A symptomatic acromial or scapular spine fracture was identified in 28 patients (2.4%) during the postoperative course. There were 21 acromial (1.8%) and 7 (0.6%) scapular spine fractures. The acromial fractures were classified according to Crosby et al11 as types I to III (Figure 2). Only type I and type II fractures were included. Regarding type III, specifically scapular spine fractures were excluded because they may have had an etiology different from that of the acromial fractures. The presence of an acromial fracture was suspected when any shoulder pain occurred after RTSA, especially if it had a sudden onset after postoperative improvement and/or if the pain was localized in the region of the acromion, acromio-clavicular joint, or scapular spine. The presence of a fracture was ultimately determined through the use of conventional radiography (n=11), CT scan (n=3), or both (n=7). Computed tomography scans were performed only if the fracture could not be confirmed by conventional radiography alone.
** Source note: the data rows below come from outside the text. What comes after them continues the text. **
-- ==== Sys2Proof/Laws/Memory.lean ====
section
/-! SUPPORT. The byte memory: every operation keeps its canonical form, a read after a write gives the byte written, and a write leaves
every other byte alone. -/

namespace Sys2Proof.Machine

theorem memFrom_le {lo lo' : Nat} {m : Memory} (h : memFrom lo m = true) (hl : lo' ≤ lo) : memFrom lo' m = true := by
  cases m with
  | nil => rfl
  | cons e r =>
    simp only [memFrom, Bool.and_eq_true, decide_eq_true_eq] at *
    exact ⟨⟨Nat.le_trans hl h.1.1, h.1.2⟩, h.2⟩

/-- An address below the first one that may be listed is not listed. -/
theorem lookup_memFrom {m : Memory} : ∀ {lo a : Nat}, memFrom lo m = true → a < lo → m.lookup a = none := by
  induction m with
  | nil => intros; rfl
  | cons e r ih =>
    obtain ⟨j, w⟩ := e
    intro lo a h hl
    simp only [memFrom, Bool.and_eq_true, decide_eq_true_eq] at h
    have hne : a ≠ j := by omega
    simp only [List.lookup, beq_false_of_ne hne]
    exact ih h.2 (by omega)

theorem mput_memFrom {m : Memory} : ∀ {lo : Nat} (a : Nat) (b : Byte), memFrom lo m = true → lo ≤ a →
    memFrom lo (mput m a b) = true := by
  induction m with
  | nil =>
    intro lo a b _ hl
    simp only [mput]; split
    · rfl
    · rename_i h; simp [memFrom, hl, bne, beq_false_of_ne h]
  | cons e r ih =>
    obtain ⟨j, w⟩ := e
    intro lo a b h hl
    simp only [memFrom, Bool.and_eq_true, decide_eq_true_eq] at h
    simp only [mput]
    split
    · rename_i haj
      split
      · simp only [memFrom, Bool.and_eq_true, decide_eq_true_eq]; exact h
      · rename_i hb
        simp only [memFrom, Bool.and_eq_true, decide_eq_true_eq]
        exact ⟨⟨hl, by simp [bne, beq_false_of_ne hb]⟩, ⟨by omega, h.1.2⟩, h.2⟩
    · split
      · rename_i haj
        split
        · exact memFrom_le h.2 (by omega)
        · rename_i hb
          simp only [memFrom, Bool.and_eq_true, decide_eq_true_eq]
          exact ⟨⟨hl, by simp [bne, beq_false_of_ne hb]⟩, haj ▸ h.2⟩
      · rename_i h1 h2
        simp only [memFrom, Bool.and_eq_true, decide_eq_true_eq]
        exact ⟨h.1, ih a b h.2 (by omega)⟩

/-- Storing a byte keeps the canonical form. -/
theorem mput_wf {m : Memory} (a : Nat) (b : Byte) (h : m.wf = true) : (mput m a b).wf = true :=
  mput_memFrom a b h (Nat.zero_le a)

/-- Storing bytes keeps the canonical form. -/
theorem mputs_wf {m : Memory} (a : Nat) (l : List Byte) (h : m.wf = true) : (mputs m a l).wf = true := by
  induction l generalizing m a with
  | nil => exact h
  | cons b r ih => exact ih (a + 1) (mput_wf a b h)

theorem filter_memFrom {m : Memory} (p : Nat × Byte → Bool) : ∀ {lo : Nat}, memFrom lo m = true → memFrom lo (m.filter p) = true := by
  induction m with
  | nil => intros; rfl
  | cons e r ih =>
    intro lo h
    simp only [memFrom, Bool.and_eq_true, decide_eq_true_eq] at h
    simp only [List.filter]
    split
    · simp only [memFrom, Bool.and_eq_true, decide_eq_true_eq]; exact ⟨h.1, ih h.2⟩
    · exact memFrom_le (ih h.2) (by omega)

/-- Clearing a range keeps the canonical form. -/
theorem mclear_wf {m : Memory} (a n : Nat) (h : m.wf = true) : (mclear m a n).wf = true := filter_memFrom _ h

theorem lookup_mput_same {m : Memory} : ∀ {lo : Nat} (a : Nat) (b : Byte), memFrom lo m = true →
    ((mput m a b).lookup a).getD (unlistedByte a) = b := by
  induction m with
  | nil =>
    intro lo a b _
    simp only [mput]; split
    · rename_i h; simp [h]
    · simp [List.lookup]
  | cons e r ih =>
    obtain ⟨j, w⟩ := e
    intro lo a b h
    simp only [memFrom, Bool.and_eq_true, decide_eq_true_eq] at h
    simp only [mput]
    split
    · rename_i haj
      split
      · rename_i hb
        have hne : a ≠ j := by omega
        simp [List.lookup, beq_false_of_ne hne, lookup_memFrom h.2 (show a < j + 1 by omega), hb]
      · simp [List.lookup]
    · split
      · rename_i h1 h2
        subst h2
        split
        · rename_i hb; simp [lookup_memFrom h.2 (show a < a + 1 by omega), hb]
        · simp [List.lookup]
      · rename_i h1 h2
        simp only [List.lookup, beq_false_of_ne h2]
        exact ih a b h.2

theorem lookup_mput_ne {m : Memory} {a c : Nat} (b : Byte) (h : c ≠ a) : (mput m a b).lookup c = m.lookup c := by
  induction m with
  | nil => simp only [mput]; split <;> simp [List.lookup, beq_false_of_ne h]
  | cons e r ih =>
    obtain ⟨j, w⟩ := e
    simp only [mput]
    split
    · split
      · rfl
      · simp [List.lookup, beq_false_of_ne h]
    · split
      · rename_i h1 h2
        subst h2
        split <;> simp [List.lookup, beq_false_of_ne h]
      · simp only [List.lookup, ih]

/-- A read after a write of the same byte gives what was written. -/
theorem mget_mput {m : Memory} (a : Nat) (b : Byte) (h : m.wf = true) : mget (mput m a b) a = b := lookup_mput_same a b h

/-- A write leaves every other byte alone. -/
theorem mget_mput_ne {m : Memory} {a c : Nat} (b : Byte) (h : c ≠ a) : mget (mput m a b) c = mget m c := by
  simp only [mget, lookup_mput_ne b h]

/-- Storing bytes leaves the bytes outside them alone. -/
theorem mget_mputs_out {a c : Nat} (l : List Byte) (m : Memory) (h : c < a ∨ a + l.length ≤ c) : mget (mputs m a l) c = mget m c := by
  induction l generalizing m a with
  | nil => rfl
  | cons b r ih =>
    simp only [mputs, List.length_cons] at *
    rw [ih (mput m a b) (by omega), mget_mput_ne b (by omega)]

/-- Storing bytes gives each of them back. -/
theorem mget_mputs {a i : Nat} (l : List Byte) (m : Memory) (h : m.wf = true) (hi : i < l.length) :
    mget (mputs m a l) (a + i) = l[i] := by
  induction l generalizing m a i with
  | nil => simp at hi
  | cons b r ih =>
    cases i with
    | zero =>
      simp only [mputs, Nat.add_zero, List.getElem_cons_zero]
      rw [mget_mputs_out r _ (by omega), mget_mput a b h]
    | succ k =>
      simp only [mputs, List.getElem_cons_succ]
      have hk : k < r.length := by simpa using hi
      have := ih (mput m a b) (mput_wf a b h) (a := a + 1) (i := k) hk
      rwa [show a + (k + 1) = a + 1 + k by omega]

@[simp] theorem run_length (a n : Nat) : (run a n).length = n := by
  induction n generalizing a with
  | zero => rfl
  | succ n ih => simp [run, ih]

theorem run_getElem (a n i : Nat) (h : i < (run a n).length) : (run a n)[i] = a + i := by
  induction n generalizing a i with
  | zero => simp [run] at h
  | succ n ih =>
    cases i with
    | zero => simp [run]
    | succ k =>
      simp only [run, List.getElem_cons_succ]
      rw [ih]; omega

@[simp] theorem mgets_length (m : Memory) (a n : Nat) : (mgets m a n).length = n := by simp [mgets]

/-- Bytes stored and read back. -/
theorem mgets_mputs (l : List Byte) (m : Memory) (a : Nat) (h : m.wf = true) : mgets (mputs m a l) a l.length = l := by
  apply List.ext_getElem
  · simp
  · intro i h1 h2
    simp only [mgets, List.getElem_map, run_getElem]
    exact mget_mputs l m h h2

/-- Bytes read outside a store are as before. -/
theorem mgets_mputs_out (l : List Byte) (m : Memory) (a c n : Nat) (h : c + n ≤ a ∨ a + l.length ≤ c) :
    mgets (mputs m a l) c n = mgets m c n := by
  apply List.ext_getElem
  · simp
  · intro i h1 h2
    simp only [mgets_length] at h1
    simp only [mgets, List.getElem_map, run_getElem]
    exact mget_mputs_out l m (by omega)

/-- A cleared byte reads as what nothing has written. -/
theorem mget_mclear_in (m : Memory) (a n c : Nat) (h1 : a ≤ c) (h2 : c < a + n) : mget (mclear m a n) c = unlistedByte c := by
  have : (mclear m a n).lookup c = none := by
    induction m with
    | nil => rfl
    | cons e r ih =>
      obtain ⟨j, w⟩ := e
      simp only [mclear, List.filter] at *
      split
      · rename_i hj
        simp only [Bool.or_eq_true, decide_eq_true_eq] at hj
        have : c ≠ j := by omega
        simp only [List.lookup, beq_false_of_ne this]; exact ih
      · exact ih
  simp [mget, this]

/-- Clearing a range leaves the bytes outside it alone. -/
theorem mget_mclear_out (m : Memory) (a n c : Nat) (h : c < a ∨ a + n ≤ c) : mget (mclear m a n) c = mget m c := by
  have : (mclear m a n).lookup c = m.lookup c := by
    induction m with
    | nil => rfl
    | cons e r ih =>
      obtain ⟨j, w⟩ := e
      simp only [mclear, List.filter] at *
      split
      · simp only [List.lookup]; split <;> simp_all
      · rename_i hj
        simp only [Bool.or_eq_false_iff, decide_eq_false_iff_not] at hj
        have : c ≠ j := by omega
        simp only [List.lookup, beq_false_of_ne this]; exact ih
  simp [mget, this]

end Sys2Proof.Machine
end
Classification of Crosby et al11 of acromial and scapular spine fractures.

Figure 2:

Classification of Crosby et al11 of acromial and scapular spine fractures.

Patients with a fracture (group 1) were compared with patients without a fracture (group 2), matched for age and sex in a 1:4 ratio. In group 1, 18 shoulder anatomical inverse/reverse (Zimmer Biomet, Warsaw, Indiana) and 3 Delta III (DePuy International, Leeds, United Kingdom) systems were used. The shoulder anatomical inverse/reverse system (Zimmer Biomet) was exclusively implanted in group 2.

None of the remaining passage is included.